If you were hurt in a Georgia car accident, you have a fixed window of time to file a lawsuit. Miss that window by a single day and the courthouse door closes permanently. It does not matter how clear the other driver’s fault was, how severe your injuries are, or how much documentation you have. Georgia courts enforce these deadlines without exception, and no one — not the judge, not the insurance company, not your attorney — can reopen a case filed after the deadline has passed.
This page covers every variation of the statute of limitations that applies to Georgia car accident claims: the standard deadlines, the exceptions that can pause the clock, how minor victims are treated, how government defendants change the timeline, and the mistake that causes more people to lose their claim than any other.
Two Years for Injury, Four Years for Property Damage
Georgia law establishes two separate deadlines for car accident claims, and the distinction matters more than most people realize.
Under O.C.G.A. § 9-3-33, the deadline to file a personal injury lawsuit in Georgia is two years from the date of a car accident. This applies to every physical injury: broken bones, soft tissue damage, traumatic brain injury, spinal cord injuries, burns, internal organ damage, everything. The clock starts on the day of the accident, not the day you received a medical diagnosis and not the day you realized the injury was serious. If you were hurt on March 1, 2025, the filing deadline is March 1, 2027.
For property damage — your vehicle, personal belongings, or any other physical property damaged in the crash — the deadline is four years under O.C.G.A. § 9-3-30. This longer window gives you more time to assess repair costs, negotiate total loss valuations, and pursue diminished value claims.
Here is the practical reality most people miss: if you file both a personal injury claim and a property damage claim in the same lawsuit (which is the standard approach), the personal injury deadline controls.

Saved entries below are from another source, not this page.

-- ==== Sys2Proof/Laws/Step.lean ====
section
/-! SUPPORT. What a step can do, said once. -/

namespace Sys2Proof.Machine

/-! ### The sample of irq -/

@[simp] theorem State.tick_config (s : State) : s.tick.config = s.config := rfl
@[simp] theorem State.tick_regs (s : State) : s.tick.regs = s.regs := rfl
@[simp] theorem State.tick_reg (s : State) (r : Reg) : s.tick.reg r = s.reg r := rfl
@[simp] theorem State.tick_pc (s : State) : s.tick.pc = s.pc := rfl
@[simp] theorem State.tick_pcPlus (s : State) (n : Nat) : s.tick.pcPlus n = s.pcPlus n := rfl
@[simp] theorem State.tick_zero (s : State) : s.tick.zero = s.zero := rfl
@[simp] theorem State.tick_carry (s : State) : s.tick.carry = s.carry := rfl
@[simp] theorem State.tick_ie (s : State) : s.tick.ie = s.ie := rfl
@[simp] theorem State.tick_stack (s : State) : s.tick.stack = s.stack := rfl
@[simp] theorem State.tick_sp (s : State) : s.tick.sp = s.sp := rfl
@[simp] theorem State.tick_savedZero (s : State) : s.tick.savedZero = s.savedZero := rfl
@[simp] theorem State.tick_savedCarry (s : State) : s.tick.savedCarry = s.savedCarry := rfl
@[simp] theorem State.tick_ram (s : State) : s.tick.ram = s.ram := rfl
@[simp] theorem State.tick_cell (s : State) (a : Nat) : s.tick.cell a = s.cell a := rfl
@[simp] theorem State.tick_prog (s : State) : s.tick.prog = s.prog := rfl
@[simp] theorem State.tick_progWord (s : State) (a : Nat) : s.tick.progWord a = s.progWord a := rfl
@[simp] theorem State.tick_portLog (s : State) : s.tick.portLog = s.portLog := rfl
@[simp] theorem State.tick_env (s : State) :
    s.tick.env = { s.env with irqs := s.env.irqs.tail, steps := s.env.steps + 1 } := rfl

/-! ### Program memory -/

@[simp] theorem State.writeReg_progWord (s : State) (r : Reg) (v : Word) (a : Nat) :
    (s.writeReg r v).progWord a = s.progWord a := rfl
@[simp] theorem State.setFlags_progWord (s : State) (z c : Bool) (a : Nat) :
    (s.setFlags z c).progWord a = s.progWord a := rfl
@[simp] theorem State.setPc_progWord (s : State) (t : Word) (a : Nat) : (s.setPc t).progWord a = s.progWord a := rfl
@[simp] theorem State.setIe_progWord (s : State) (b : Bool) (a : Nat) : (s.setIe b).progWord a = s.progWord a := rfl
@[simp] theorem State.setStack_progWord (s : State) (k : List Word) (a : Nat) :
    (s.setStack k).progWord a = s.progWord a := rfl
@[simp] theorem State.setSaved_progWord (s : State) (z c : Bool) (a : Nat) :
    (s.setSaved z c).progWord a = s.progWord a := rfl
@[simp] theorem State.setRam_progWord (s : State) (m : Memory) (a : Nat) : (s.setRam m).progWord a = s.progWord a := rfl
@[simp] theorem State.logEvent_progWord (s : State) (e : PortEvent) (a : Nat) :
    (s.logEvent e).progWord a = s.progWord a := rfl
@[simp] theorem State.setEnv_progWord (s : State) (e : Env) (a : Nat) : (s.setEnv e).progWord a = s.progWord a := rfl
@[simp] theorem State.advance_progWord (s : State) (n a : Nat) : (s.advance n).progWord a = s.progWord a := rfl
@[simp] theorem State.setResult_progWord (s : State) (x : Reg) (r : AluResult) (a : Nat) :
    (s.setResult x r).progWord a = s.progWord a := rfl
@[simp] theorem State.setResultFlags_progWord (s : State) (r : AluResult) (a : Nat) :
    (s.setResultFlags r).progWord a = s.progWord a := rfl

/-- A word of program memory after a word is placed. -/
@[simp] theorem State.placeWord_progWord (s : State) (n : Nat) (v : Word) (a : Nat) :
    (s.placeWord n v).progWord a = if a = n then v else s.progWord a := by
  show (Memory.read .program (Memory.write .program s.prog n v) a).getD 0 = _
  rw [Memory.read_write]
  split_ifs <;> rfl

/-! ### The fetch -/

/-- A program word is read exactly below PROG_SIZE. -/
theorem State.progRead_eq_ok {s : State} {a w : Word} :
    s.progRead a = .ok w ↔ a.toNat < s.config.progSize ∧ w = s.progWord a.toNat := by
  unfold State.progRead
  split_ifs with h <;> simp [h, eq_comm]

/-- A program read faults exactly at or beyond PROG_SIZE. -/
theorem State.progRead_eq_error {s : State} {a : Word} {f : Fault} :
    s.progRead a = .error f ↔ s.config.progSize ≤ a.toNat ∧ f = .fetchOutOfRange := by
  unfold State.progRead
  split_ifs with h
  · simp [h]
  · simp [Nat.not_lt.1 h, eq_comm]

/-- Word 2 is read exactly when Word 1 is not at the last address of program memory or beyond it. -/
theorem State.readSecond_eq_ok {s : State} {w : Word} :
    s.readSecond = .ok w ↔ s.pc.toNat + 1 < s.config.progSize ∧ w = s.progWord (s.pcPlus 1).toNat := by
  unfold State.readSecond
  split_ifs with h <;> simp [h, eq_comm]

/-- The fetch of Word 2 faults exactly when Word 1 is at the last address of program memory or beyond it. -/
theorem State.readSecond_eq_error {s : State} {f : Fault} :
    s.readSecond = .error f ↔ s.config.progSize ≤ s.pc.toNat + 1 ∧ f = .fetchOutOfRange := by
  unfold State.readSecond
  split_ifs with h
  · simp [h]
  · simp [Nat.not_lt.1 h, eq_comm]

/-- Under right parameters the address of a Word 2 that is there does not wrap: it is `pc + 1` (`20_memory.md` R51). -/
theorem State.pcPlus_one_toNat {s : State} (hw : s.config.pcWidth ≤ 16) (hp : s.config.progSize ≤ 2 ^ s.config.pcWidth)
    (h : s.pc.toNat + 1 < s.config.progSize) : (s.pcPlus 1).toNat = s.pc.toNat + 1 := by
  have h2 : 2 ^ s.config.pcWidth ≤ 2 ^ 16 := Nat.pow_le_pow_right (by norm_num) hw
  rw [State.pcPlus, wrapPc_toNat _ _ hw, BitVec.toNat_add, BitVec.toNat_ofNat]
  rw [Nat.mod_eq_of_lt (a := s.pc.toNat + 1 % 2 ^ 16) (by omega), Nat.mod_eq_of_lt (by omega)]

/-- Fetch and decode do not look at the environment. -/
@[simp] theorem State.setEnv_fetchInstr (s : State) (e : Env) : (s.setEnv e).fetchInstr = s.fetchInstr := rfl

/-- Sampling `irq` does not change what is fetched. -/
@[simp] theorem State.tick_fetchInstr (s : State) : s.tick.fetchInstr = s.fetchInstr := rfl

/-- What is fetched is well formed. -/
theorem State.fetchInstr_wellFormed {s : State} {i : Instr} (h : s.fetchInstr = .ok i) : i.wellFormed s.config = true := by
  unfold State.fetchInstr at h
  split at h
  · exact absurd h (by simp)
  · split at h
    · exact absurd h (by simp)
    · next hd =>
      rw [← Except.ok.inj h]
      exact decode_wellFormed hd

/-! ### The step -/

/-- A step with IE and `irq` both 1 is an interrupt entry. -/
theorem step_of_interrupt {s : State} (h : s.interruptTaken = true) : step s = enterInterrupt s.tick := by
  simp only [step, h, if_true]

/-- A step with IE or `irq` 0 executes the instruction fetched. -/
theorem step_of_fetch {s : State} {i : Instr} (h : s.interruptTaken = false) (hf : s.fetchInstr = .ok i) :
    step s = exec i s.tick := by
  simp [step, h, hf]

/-- A step with IE or `irq` 0 stops with the fault of the fetch. -/
theorem step_of_fetch_error {s : State} {f : Fault} (h : s.interruptTaken = false) (hf : s.fetchInstr = .error f) :
    step s = .fault f := by
  simp [step, h, hf]

/-- Everything a step that answers can be: an interrupt entry, or the instruction fetched. -/
theorem step_cases {s t : State} (h : step s = .next t) :
    (s.interruptTaken = true ∧ enterInterrupt s.tick = .next t) ∨
      (s.interruptTaken = false ∧ ∃ i, s.fetchInstr = .ok i ∧ exec i s.tick = .next t) := by
  cases hi : s.interruptTaken with
  | true => exact .inl ⟨rfl, step_of_interrupt hi ▸ h⟩
  | false =>
    cases hf : s.fetchInstr with
    | error f => rw [step_of_fetch_error hi hf] at h; exact absurd h (by simp)
    | ok i => exact .inr ⟨rfl, i, rfl, step_of_fetch hi hf ▸ h⟩

end Sys2Proof.Machine
end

Once the two-year mark passes, your personal injury claim is generally unenforceable. You could still technically pursue property damage alone in year three, but pursuing property damages without the accompanying injury case rarely makes financial or strategic sense, and it does not undo the loss of your physical injury recovery.
What counts as “filing”? Filing means submitting your lawsuit paperwork to the court clerk. A letter to the insurance company does not count. A settlement demand does not count. An ongoing negotiation does not count. A phone call to an attorney does not count. Only an actual complaint filed with the court stops the clock, and that filing must occur before midnight on the last day of the limitation period.
Wrongful Death: A Separate and Distinct Deadline
When a car accident causes a death, the statute of limitations works differently from a standard injury claim. Under O.C.G.A. § 51-4-5, the wrongful death claim must be filed within two years from the date of death, not the date of the accident. If someone was injured in a crash on January 15 and died from those injuries on April 15, the wrongful death clock starts on April 15. The family has until April 15 two years later to file.
This distinction creates a critical timing issue in cases where both survival and wrongful death claims exist. If the victim lived for a period after the accident, two separate claims may arise with two separate starting points. The personal injury claim (now held by the estate, for pre-death pain and suffering, medical expenses, and lost wages) runs from the date of the accident. The wrongful death claim (filed by the surviving spouse, children, or parents for their loss) runs from the date of death. These deadlines can expire on different dates.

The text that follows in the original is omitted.